Work through the records that follow and return each line containing the word "sequence".

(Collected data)
>>>>

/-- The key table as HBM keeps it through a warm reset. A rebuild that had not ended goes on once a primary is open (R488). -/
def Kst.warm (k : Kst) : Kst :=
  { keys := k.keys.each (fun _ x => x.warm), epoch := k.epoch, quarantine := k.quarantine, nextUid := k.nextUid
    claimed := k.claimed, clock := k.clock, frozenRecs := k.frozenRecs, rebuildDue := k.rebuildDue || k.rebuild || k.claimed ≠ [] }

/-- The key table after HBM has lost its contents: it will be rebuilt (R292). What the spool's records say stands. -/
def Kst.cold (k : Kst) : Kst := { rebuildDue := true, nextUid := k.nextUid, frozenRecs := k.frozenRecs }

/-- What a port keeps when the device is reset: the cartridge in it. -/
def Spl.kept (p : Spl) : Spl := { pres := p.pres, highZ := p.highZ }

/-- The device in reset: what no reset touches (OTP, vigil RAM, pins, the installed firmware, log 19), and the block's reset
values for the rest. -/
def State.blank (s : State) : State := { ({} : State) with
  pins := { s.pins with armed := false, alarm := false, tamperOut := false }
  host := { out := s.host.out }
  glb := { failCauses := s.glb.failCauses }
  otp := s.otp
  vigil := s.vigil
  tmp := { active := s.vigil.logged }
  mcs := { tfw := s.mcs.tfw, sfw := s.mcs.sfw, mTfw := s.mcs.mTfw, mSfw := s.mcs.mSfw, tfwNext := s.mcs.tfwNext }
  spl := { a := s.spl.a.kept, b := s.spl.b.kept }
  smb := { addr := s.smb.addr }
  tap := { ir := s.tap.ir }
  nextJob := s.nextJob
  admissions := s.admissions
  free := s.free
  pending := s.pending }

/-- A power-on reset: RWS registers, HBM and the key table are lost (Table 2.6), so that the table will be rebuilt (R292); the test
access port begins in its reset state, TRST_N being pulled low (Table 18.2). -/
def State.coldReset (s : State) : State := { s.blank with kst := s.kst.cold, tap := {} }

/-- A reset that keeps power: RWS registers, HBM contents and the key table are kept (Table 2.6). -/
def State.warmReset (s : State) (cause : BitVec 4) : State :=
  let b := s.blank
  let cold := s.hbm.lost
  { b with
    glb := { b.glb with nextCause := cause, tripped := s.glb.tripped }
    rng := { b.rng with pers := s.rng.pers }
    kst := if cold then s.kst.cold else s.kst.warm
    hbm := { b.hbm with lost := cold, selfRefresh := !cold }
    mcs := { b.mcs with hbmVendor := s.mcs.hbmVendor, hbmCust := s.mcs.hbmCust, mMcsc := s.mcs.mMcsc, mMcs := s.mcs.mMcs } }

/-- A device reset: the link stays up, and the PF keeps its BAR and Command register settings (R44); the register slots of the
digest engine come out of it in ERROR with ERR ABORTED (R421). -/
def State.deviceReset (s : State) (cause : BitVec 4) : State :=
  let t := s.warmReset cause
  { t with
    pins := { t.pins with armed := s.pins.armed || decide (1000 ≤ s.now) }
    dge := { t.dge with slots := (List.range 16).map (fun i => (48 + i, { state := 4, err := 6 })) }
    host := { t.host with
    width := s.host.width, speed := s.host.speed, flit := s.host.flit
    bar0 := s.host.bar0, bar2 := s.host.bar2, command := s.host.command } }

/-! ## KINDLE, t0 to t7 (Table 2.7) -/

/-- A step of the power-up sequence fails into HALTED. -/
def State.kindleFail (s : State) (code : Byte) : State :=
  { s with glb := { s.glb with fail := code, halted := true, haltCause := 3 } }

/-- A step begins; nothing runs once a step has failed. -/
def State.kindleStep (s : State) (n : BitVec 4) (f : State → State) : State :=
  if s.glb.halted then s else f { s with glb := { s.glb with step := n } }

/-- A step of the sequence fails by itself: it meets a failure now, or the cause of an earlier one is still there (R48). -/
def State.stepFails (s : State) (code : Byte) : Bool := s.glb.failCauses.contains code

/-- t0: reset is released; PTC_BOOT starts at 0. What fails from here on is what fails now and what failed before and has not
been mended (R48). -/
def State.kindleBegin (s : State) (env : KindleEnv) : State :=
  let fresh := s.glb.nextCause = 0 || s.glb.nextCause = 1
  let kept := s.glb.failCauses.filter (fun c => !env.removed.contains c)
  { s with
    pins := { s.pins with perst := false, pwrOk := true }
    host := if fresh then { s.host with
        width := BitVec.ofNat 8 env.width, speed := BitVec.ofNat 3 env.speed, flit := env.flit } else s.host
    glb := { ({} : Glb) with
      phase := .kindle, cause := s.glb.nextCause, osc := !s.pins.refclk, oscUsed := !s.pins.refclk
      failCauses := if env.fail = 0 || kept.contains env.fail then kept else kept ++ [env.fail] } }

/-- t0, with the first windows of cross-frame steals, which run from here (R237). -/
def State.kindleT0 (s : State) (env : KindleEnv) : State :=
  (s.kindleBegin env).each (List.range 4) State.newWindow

<<<<

▶ _Task solution_:
/-- A step of the power-up sequence fails into HALTED. -/
/-- A step of the sequence fails by itself: it meets a failure now, or the cause of an earlier one is still there (R48). -/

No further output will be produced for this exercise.